In [None]:
# %pip install sentencepiece

# from transformers import T5Tokenizer, T5ForConditionalGeneration
# import torch
# import pandas as pd
# from torch.cuda.amp import autocast, GradScaler

# # Check if GPU is available
# device = torch.device("cuda" if torch.cuda.is_available() else "cpu")
# print(f"Using device: {device}")  # Should print "cuda" if GPU is detected

# # Load dataset
# qa_data = pd.read_csv('QA_datasets.csv')  # Contains question-answer pairs
# print(qa_data.columns)  # Verify column names

# # Load T5 model and tokenizer
# tokenizer = T5Tokenizer.from_pretrained('t5-small')
# model = T5ForConditionalGeneration.from_pretrained('t5-small').to(device)
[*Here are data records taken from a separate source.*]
-- ==== Sys2Proof/Machine/Tensor.lean ====
section
/-! DEFINITION. Tensor records: their fields (09 R319), the checks of R322, where the elements and scales of
a view stand (09 R321), and the pieces of a copy in ascending order (09 R329, R338). -/

namespace Sys2Proof.Machine

/-- A tensor record (09 R319). -/
structure TRec where
  base : Nat
  sbase : Nat
  rows : Nat
  cols : Nat
  rpitch : Nat
  ppitch : Nat
  spitch : Nat
  row0 : Nat
  col0 : Nat
  vrows : Nat
  vcols : Nat
  tscale : Nat
  tag : Nat
  fmt : Nat
  depth : Nat
  tile : Nat
  space : Nat
  trans : Bool
  hasts : Bool
  valid : Bool
  err : Nat
  aoff : Nat
  rmode : Nat
  ukey : Nat
  uown : Bool
  rsv : Nat
  deriving DecidableEq, Repr

/-- The fields of a record's 512 bits (09 R319). -/
def tensorRec (v : Nat) : TRec :=
  { base := bitsAt v 448 64, sbase := bitsAt v 384 64, rows := bitsAt v 352 32, cols := bitsAt v 320 32,
    rpitch := bitsAt v 288 32, ppitch := bitsAt v 256 32, spitch := bitsAt v 224 32, row0 := bitsAt v 192 32,
    col0 := bitsAt v 160 32, vrows := bitsAt v 144 16, vcols := bitsAt v 128 16, tscale := bitsAt v 96 32,
    tag := bitsAt v 80 16, fmt := bitsAt v 72 8, depth := bitsAt v 68 4, tile := bitsAt v 66 2, space := bitsAt v 64 2,
    trans := tst v 63, hasts := tst v 62, valid := tst v 59, err := bitsAt v 56 3, aoff := bitsAt v 36 20,
    rmode := bitsAt v 33 3, ukey := bitsAt v 22 10, uown := tst v 21, rsv := bitsAt v 32 1 + bitsAt v 0 21 }

/-- Bytes of an element of a byte format (09 R320); 0 for the others. -/
def fmtSize (fmt : Nat) : Nat :=
  if fmt == 0x00 || fmt == 0x01 || fmt == 0x09 || fmt == 0x0A then 1
  else if fmt == 0x02 || fmt == 0x03 || fmt == 0x07 || fmt == 0x08 then 2
  else if fmt == 0x04 || fmt == 0x05 || fmt == 0x06 then 4
  else if fmt == 0x0E then 8
  else 0

/-- A packed 6-bit format. -/
def isP6 (fmt : Nat) : Bool := fmt == 0x0B || fmt == 0x0C
/-- A PNk format. -/
def isPN (fmt : Nat) : Bool := decide (0x12 ≤ fmt) && decide (fmt ≤ 0x18)
/-- k of a PNk format. -/
def pnK (fmt : Nat) : Nat := fmt - 0x10
/-- Formats that may carry scale tiles (09 R320). -/
def mayTile (fmt : Nat) : Bool := fmt == 0x01 || fmt == 0x09 || fmt == 0x0A || isP6 fmt || isPN fmt
/-- A format of R320. -/
def fmtOk (fmt : Nat) : Bool := fmtSize fmt != 0 || isP6 fmt || isPN fmt || fmt == 0x20
/-- The floating-point formats of R320 as formats of 03. -/
def fmtFloat (fmt : Nat) : Option Fmt :=
  if fmt == 0x06 then some fp32 else if fmt == 0x07 then some fp16 else if fmt == 0x08 then some bf16
  else if fmt == 0x09 then some e4m3 else if fmt == 0x0A then some e5m2 else none

/-- T, the side of a scale tile; 0 for none. -/
def TRec.side (r : TRec) : Nat := if r.tile == 1 then 16 else if r.tile == 2 then 32 else 0

/-- Stored coordinates of view element (a, b) (09 R321). -/
def TRec.at (r : TRec) (a b : Nat) : Nat × Nat := if r.trans then (r.row0 + b, r.col0 + a) else (r.row0 + a, r.col0 + b)

/-- Stored rows and columns that the view spans. -/
def TRec.extent (r : TRec) : Nat × Nat := if r.trans then (r.vcols, r.vrows) else (r.vrows, r.vcols)

/-- Check 2 of R322: fields valid and admitted together. -/
def TRec.fieldsOk (r : TRec) : Bool :=
  fmtOk r.fmt && r.tile != 3 && (r.tile == 0 || mayTile r.fmt) &&
    (if isPN r.fmt then decide (r.depth ≤ pnK r.fmt) else r.depth == 0) && decide (r.rmode ≤ 4) &&
    (r.fmt != 0x20 || (r.space == 0 && r.base == 0)) &&
    (r.space != 3 || (r.rpitch == 0 && r.ppitch == 0 && r.spitch == 0 && !isPN r.fmt && !isP6 r.fmt && r.fmt != 0x0E))

/-- Check 3 of R322. -/
def TRec.shapeOk (r : TRec) : Bool :=
  r.rows != 0 && r.cols != 0 && r.vrows != 0 && r.vcols != 0 &&
    decide (r.row0 + r.extent.1 ≤ r.rows) && decide (r.col0 + r.extent.2 ≤ r.cols)

/-- Check 4 of R322. -/
def TRec.alignOk (r : TRec) : Bool :=
  let z := fmtSize r.fmt
  (z == 0 || (r.base % z == 0 && r.rpitch % z == 0)) && (r.space != 2 || (r.base % 64 == 0 && r.rpitch % 64 == 0))

/-- One byte beyond the last byte of the view, and of its scales, in a space that is addressed in bytes. -/
def TRec.top (r : TRec) : Nat × Nat :=
  let rm := r.row0 + r.extent.1 - 1
  let cm := r.col0 + r.extent.2 - 1
  let z := fmtSize r.fmt
  let t := r.side
  let e :=
    if r.space == 3 then r.base + (rm + 1) * z
    else if z != 0 then r.base + rm * r.rpitch + (cm + 1) * z
    else if isP6 r.fmt then r.base + rm * r.rpitch + 3 * (cm / 4) + 3
    else r.base + (pnK r.fmt - 1) * r.ppitch + rm * r.rpitch + cm / 8 + 1
  let q := if t == 0 then 0 else if r.space == 3 then r.sbase + rm / t + 1 else r.sbase + rm / t * r.spitch + cm / t + 1
  (e, q)

/-- Check 5 of R322: `share` is the size of the share that the record names, none when no unit is there. -/
def TRec.fits (share : Option Nat) (r : TRec) : Bool :=
  let top := r.top
  let within (n : Nat) : Bool := decide (top.1 ≤ n) && decide (top.2 ≤ n)
  match r.space with
  | 0 => true
  | 1 =>
    match share with
    | none => false
    | some n => within n
  | 2 => within 524288
  | _ => within 24576 && decide (r.cols ≤ 256)

/-- The first failing check of R322, 0 for none. -/
def TRec.check (share : Option Nat) (r : TRec) : Nat :=
  if r.rsv != 0 then 1
  else if !r.fieldsOk then 2
  else if !r.shapeOk then 3
  else if !r.alignOk then 4
  else if !r.fits share then 5
  else 0

/-- Bits of storage: `wd` bits from bit `lo` of the `nb` bytes at an address. In the gantry, the address is 24,576 ×
column + offset. -/
structure Bits where
  addr : Nat
  nb : Nat
  lo : Nat
  wd : Nat
  deriving DecidableEq, Repr

/-- The storage of the element at stored coordinates (r, c): one piece, or one for each plane of a PNk element
from plane 0 (09 R321). -/
def TRec.bits (t : TRec) (rc : Nat × Nat) : List Bits :=
  let z := fmtSize t.fmt
  let w (a : Nat) : Nat := if t.space == 0 then a % 2 ^ 64 else a
  if t.space == 3 then [⟨24576 * rc.2 + t.base + rc.1 * z, z, 0, 8 * z⟩]
  else if z != 0 then [⟨w (t.base + rc.1 * t.rpitch + rc.2 * z), z, 0, 8 * z⟩]
  else if isP6 t.fmt then [⟨w (t.base + rc.1 * t.rpitch + 3 * (rc.2 / 4)), 3, 6 * (rc.2 % 4), 6⟩]
  else (span 0 (pnK t.fmt)).map fun j => ⟨w (t.base + j * t.ppitch + rc.1 * t.rpitch + rc.2 / 8), 1, rc.2 % 8, 1⟩

/-- The scale byte of the tile that holds (r, c) (09 R321 step 3). -/
def TRec.scaleBits (t : TRec) (rc : Nat × Nat) : Bits :=
  let s := t.side
  if t.space == 3 then ⟨24576 * (s * (rc.2 / s)) + t.sbase + rc.1 / s, 1, 0, 8⟩
  else
    let a := t.sbase + rc.1 / s * t.spitch + rc.2 / s
    ⟨if t.space == 0 then a % 2 ^ 64 else a, 1, 0, 8⟩

/-- Where the data of a piece come from: storage, zeros, or the value of an element computed before. -/
inductive Feed where
  | from_ (b : Bits)
  | zero
  | val (elem : Nat)
  deriving DecidableEq, Repr

/-- One piece of a command's work. -/
structure Work where
  dst : Bits
  src : Feed
  deriving DecidableEq, Repr

/-- Pairs (a, b) of a view of the given shape, in element-index order. -/
def cells (rows cols : Nat) : List (Nat × Nat) := (span 0 rows).flatMap fun a => (span 0 cols).map fun b => (a, b)

/-- Pieces in ascending destination order; of two for the same bits the later one stays. -/
def ascendingWork (l : List Work) : List Work :=
  (l.foldl (fun m w => mset m (w.dst.addr * 64 + w.dst.lo) w) ([] : FMap Work)).map (·.2)

/-- The piece that an element's bits of one plane come from. -/
def pairUp (d s : List Bits) : List Work := List.zipWith (fun x y => ⟨x, .from_ y⟩) d s

/-- Bits of a PNk plane's partial last byte beyond the last stored column are written as zero with any element of that byte (03
R119). -/
def TRec.pad (t : TRec) (rc : Nat × Nat) : List Work :=
  if isPN t.fmt && rc.2 / 8 == t.cols / 8 && t.cols % 8 != 0 then
    (t.bits rc).map fun b => ⟨{ b with lo := t.cols % 8, wd := 8 - t.cols % 8 }, .zero⟩
  else []

/-- Element (a, b) of one view to element (a', b') of another. -/
def moveElem (d : TRec) (a b : Nat) (s : TRec) (a' b' : Nat) : List Work :=
  pairUp (d.bits (d.at a b)) (s.bits (s.at a' b')) ++ d.pad (d.at a b)

/-- A copy of one view to another, scales included (09 R329, R339). -/
def copyWork (s d : TRec) : List Work :=
  let elems := (cells d.vrows d.vcols).flatMap fun p => moveElem d p.1 p.2 s p.1 p.2
  let t := d.side
  let scales :=
    if t == 0 then []
    else
      (cells (cdiv d.vrows t) (cdiv d.vcols t)).map fun p =>
        ⟨d.scaleBits (d.at (t * p.1) (t * p.2)), .from_ (s.scaleBits (s.at (t * p.1) (t * p.2)))⟩
  ascendingWork (elems ++ scales)

/-- A gather: destination row i from table row idx[i], zeros out of range (09 R341). -/
def gatherWork (table d : TRec) (idx : List Nat) : List Work :=
  ascendingWork ((enumFrom 0 idx).flatMap fun e =>
    (span 0 d.vcols).flatMap fun b =>
      if e.2 < table.vrows then moveElem d e.1 b table e.2 b
      else (d.bits (d.at e.1 b)).map (fun x => ⟨x, .zero⟩) ++ d.pad (d.at e.1 b))

/-- A scatter: table row idx[i] from source row i in ascending i, out-of-range rows skipped (09 R341). -/
def scatterWork (s table : TRec) (idx : List Nat) : List Work :=
  ascendingWork ((enumFrom 0 idx).flatMap fun e =>
    if e.2 < table.vrows then
      (span 0 s.vcols).flatMap fun b => moveElem table e.2 b s e.1 b
    else [])

/-- Element index i of a view receives value i (09 R321, R333, R343). -/
def valueWork (d : TRec) : List Work :=
  ascendingWork ((enumFrom 0 (cells d.vrows d.vcols)).flatMap fun e =>
    (d.bits (d.at e.2.1 e.2.2)).map (fun x => ⟨x, .val e.1⟩))

/-- Both origins of a tiled copy are multiples of T. -/
def originsOk (s d : TRec) : Bool :=
  s.side == 0 || (s.row0 % s.side == 0 && s.col0 % s.side == 0 && d.row0 % s.side == 0 && d.col0 % s.side == 0)

/-- A number with the bits of a piece replaced. -/
def putBits (b : Bits) (old v : Nat) : Nat := old % 2 ^ b.lo + v % 2 ^ b.wd * 2 ^ b.lo + old / 2 ^ (b.lo + b.wd) * 2 ^ (b.lo + b.wd)

/-- The value of a PNk element from its bits, plane 0 first, read at depth j (03 R119, R120). -/
def pnValue (k j : Nat) (bits : List Nat) : Int :=
  let x := sgn k (bits.foldl (fun n b => 2 * n + b % 2) 0)
  if j == k then x else x / (2 ^ (k - j) : Nat) * (2 ^ (k - j) : Nat) + (2 ^ (k - j - 1) : Nat)

/-- The 4,224-byte activation-table image holds zeros in its reserved fields (07 R274, R275). -/
def imageOk (bs : List Byte) : Bool :=
  let v := ofBytes bs
  (span 0 4).all fun f =>
    bitsAt v (8 * (1056 * f) + 130) 126 == 0 &&
      (span 0 64).all (fun g => bitsAt v (8 * (1056 * f + 32 + 16 * g) + 96) 32 == 0)

end Sys2Proof.Machine
end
# # Enable gradient checkpointing for memory efficiency
# model.gradient_checkpointing_enable()

# # Prepare training data
# inputs = tokenizer(["Question: " + q for q in qa_data['Question']], 
#                     truncation=True, padding=True, max_length=64, return_tensors='pt')

# labels = tokenizer([a for a in qa_data['Answer']], 
#                    truncation=True, padding=True, max_length=64, return_tensors='pt')

# # Move to GPU
# inputs, attention_mask = inputs['input_ids'].to(device), inputs['attention_mask'].to(device)
# labels = labels['input_ids'].to(device)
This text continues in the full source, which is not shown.